Kantar-Marktforscherin Stefanie Exel ordnet das Ergebnis ein: Viele Menschen seien mit SB-Kassen schlicht noch nicht vertraut genug — und das gelte selbst für jüngere Generationen. Eine breitere Akzeptanz werde sich nach ihrer Einschätzung nicht von selbst einstellen. Hilfspersonal direkt an den Terminals könne dabei helfen, Berührungsängste abzubauen, bis der Umgang mit der Technik selbstverständlicher wird.
Bis zu zwei Millionen Nutzer täglich
Trotz der Skepsis vieler Kundinnen und Kunden bauen Einzelhändler in Deutschland das Angebot an Selbstbedienungskassen kontinuierlich aus. Nach einer Schätzung des Handelsforschungsinstituts EHI verfügen aktuell rund 12.500 Geschäfte über insgesamt etwa 50.000 SB-Kassen. Besonders Lebensmittelhändler und Drogerien haben ihre Systeme in den vergangenen Jahren stark ausgebaut — nicht zuletzt wegen der angespannten Personalsituation im Einzelhandel.
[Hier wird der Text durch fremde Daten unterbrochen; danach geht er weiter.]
/-- The top bit of immr is the last bit of op11, which tells 0x69B from 0x69A (R187). -/
theorem shiftIsLsr_literal_iff {w : Word32} (h : classify w = some .shift) (imms : BitVec 6) :
    shiftIsLsr .literal (fieldImmr w) imms = true ↔ ¬ fieldOp11 w = 0x69B#11 := by
  have hop : (fieldOp11 w).toNat / 2 = 0x34D := (classOfOp11_eq_some_iff _ _).mp (classify_eq w ▸ h)
  have himmr : (fieldImmr w).toNat = w.toNat / 2 ^ 16 % 2 ^ 6 := toNat_field ..
  have hlast : (fieldOp11 w).toNat % 2 = (fieldImmr w).toNat / 2 ^ 5 := by rw [toNat_fieldOp11, himmr]; omega
  rw [← BitVec.toNat_inj, shiftIsLsr, BitVec.msb_eq_decide, Bool.not_eq_true',
    decide_eq_false_iff_not, BitVec.toNat_ofNat]
  omega

/-- The decoder leaves the choice between LSR and LSL to the reading (R186, R187). -/
theorem decode_of_shift (r : ShiftReading) {w : Word32} (h : classify w = some .shift) :
    decode r w = .ok (if shiftIsLsr r (fieldImmr w) (fieldImms w)
      then .lsr (fieldRd w) (fieldRn w) (fieldImmr w) (fieldImms w)
      else .lsl (fieldRd w) (fieldRn w) (fieldImmr w) (fieldImms w)) :=
  (decode_eq_ok_iff_classify r w _).mpr ⟨.shift, h, instrOfClass_shift r w⟩

end Sys2Proof

namespace Sys2Proof.Machine

/-! ## The amount and the value of a shift -/

theorem lslAmount_eq_ite (r : ShiftReading) (immr imms : BitVec 6) :
    lslAmount r immr imms = if r = .a64 then 63 - imms.toNat else 63 - immr.toNat := by
  cases r <;> rfl

theorem lsrAmount_eq_ite (r : ShiftReading) (immr imms : BitVec 6) :
    lsrAmount r immr imms = if r = .a64 then immr.toNat else imms.toNat := by
  cases r <;> rfl

/-- A left shift multiplies by a power of 2, modulo 2^64 (R188). -/
theorem shiftLeft_eq_ofNat (x : Word) (a : Nat) : x <<< a = BitVec.ofNat 64 (x.toNat * 2 ^ a) :=
  BitVec.eq_of_toNat_eq (by rw [BitVec.toNat_shiftLeft, Nat.shiftLeft_eq, BitVec.toNat_ofNat])

/-- A right shift that fills with zeros divides by a power of 2 (R189). -/
theorem ushiftRight_eq_ofNat (x : Word) (a : Nat) : x >>> a = BitVec.ofNat 64 (x.toNat / 2 ^ a) := by
  rw [← Nat.shiftRight_eq_div_pow, ← BitVec.toNat_ushiftRight, BitVec.ofNat_toNat, BitVec.setWidth_eq]

/-! ## Results -/

/-- The one result of ANDS, LSL and LSR: Rd, with Z and N from the value and C and V kept (R140). -/
theorem writeSettingZN_result (s : State) (rd : Reg) (v : Word) : ∃ t f, writeSettingZN rd v s = .next t ∧
    RegisterResult s t rd v f [] ∧ Claims.ZNFlags f v ∧ f.c = s.next.flags.c ∧ f.v = s.next.flags.v :=
  ⟨_, _, rfl, registerResult_flags .., znFlags_of_result rfl rfl, rfl, rfl⟩

end Sys2Proof.Machine

namespace Sys2Proof.Proofs

open Sys2Proof.Machine Sys2Proof.Claims

/-- Settles O37: the top bit of immr is the last bit of op11, so each reading's test of the handler is the one on the
word; the shifts are a product and a quotient by a power of 2. -/
theorem shiftsUnderBothReadings : Obligations.ShiftsUnderBothReadings := by
  refine ⟨fun w hlo hhi => ?decode, fun d n immr imms s => ?lsl, fun d n immr imms s => ?lsr⟩
  case decode =>
    have hclass : classify w = some .shift := classify_shift_of_op11 hlo hhi
    rw [decode_of_shift .a64 hclass, decode_of_shift .literal hclass]
    simp only [shiftIsLsr_a64_iff, shiftIsLsr_literal_iff hclass, ite_not]
    exact ⟨rfl, rfl⟩
  case lsl =>
    simp only [← lslAmount_eq_ite, ← shiftLeft_eq_ofNat]
    exact writeSettingZN_result ..
  case lsr =>
    simp only [← lsrAmount_eq_ite, ← ushiftRight_eq_ofNat]
    exact writeSettingZN_result ..

/-- Settles O35: the row of op11 0x750, and the result the shifts have too. -/
theorem andsWritesZAndNOnly : Obligations.AndsWritesZAndNOnly :=
  ⟨decodesAs_of_row (cls := .ands) (by decide) fun _ _ _ => rfl, fun _ _ _ _ => writeSettingZN_result ..⟩

end Sys2Proof.Proofs

/-! # Control transfer (43_branch.md) -/

namespace Sys2Proof

/-- The op8 window of B.cond comes before the opcode table (R100). -/
theorem decode_of_op8_bCond (r : ShiftReading) {w : Word32} (h : fieldOp8 w = 0x54#8) :
    decode r w = .ok (.bCond (fieldImm19 w) (condOfCode (fieldCond w))) :=
  (decode_eq_ok_iff_classify r w _).mpr ⟨.bCond, if_pos h, rfl⟩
EHI-Experte Frank Horst beziffert die tägliche Nutzung auf 1,5 bis 2 Millionen Menschen in Deutschland. Besonders gefragt seien SB-Kassen bei kleineren Einkäufen. Bei umfangreicheren Einkäufen mit 30, 40 oder noch mehr Artikeln gelten sie hingegen als deutlich weniger praktisch.
Auch ältere Menschen entdecken die SB-Kasse
Wie Horst weiter erklärt, ist es alles andere als einfach, sämtliche Kundengruppen für die Selbstbedienung zu begeistern — Vorbehalte seien insbesondere bei älteren Menschen weit verbreitet. Dennoch nutzen auch Menschen ab 70 Jahren die Systeme zunehmend. Viele von ihnen sähen darin sogar handfeste Vorteile: Sie könnten ihr Tempo selbst bestimmen, und der gefühlte Druck sei insgesamt geringer als an einer bedienten Kasse mit wartender Schlange im Rücken.
Fazit: Zwei Lager mit unterschiedlichen Prioritäten
Die Umfrage zeigt deutlich: Beim Thema Kasse geht es längst nicht nur um Technikaffinität. Während die eine Seite menschlichen Kontakt, Gewohnheit und die Möglichkeit zur Barzahlung schätzt, punktet die SB-Kasse vor allem mit Tempo und Kontrolle für alle, die es eilig haben oder selbst den Überblick behalten wollen. Beide Systeme dürften daher auch künftig parallel bestehen bleiben — als Antwort auf zwei klar unterschiedliche Kundenbedürfnisse.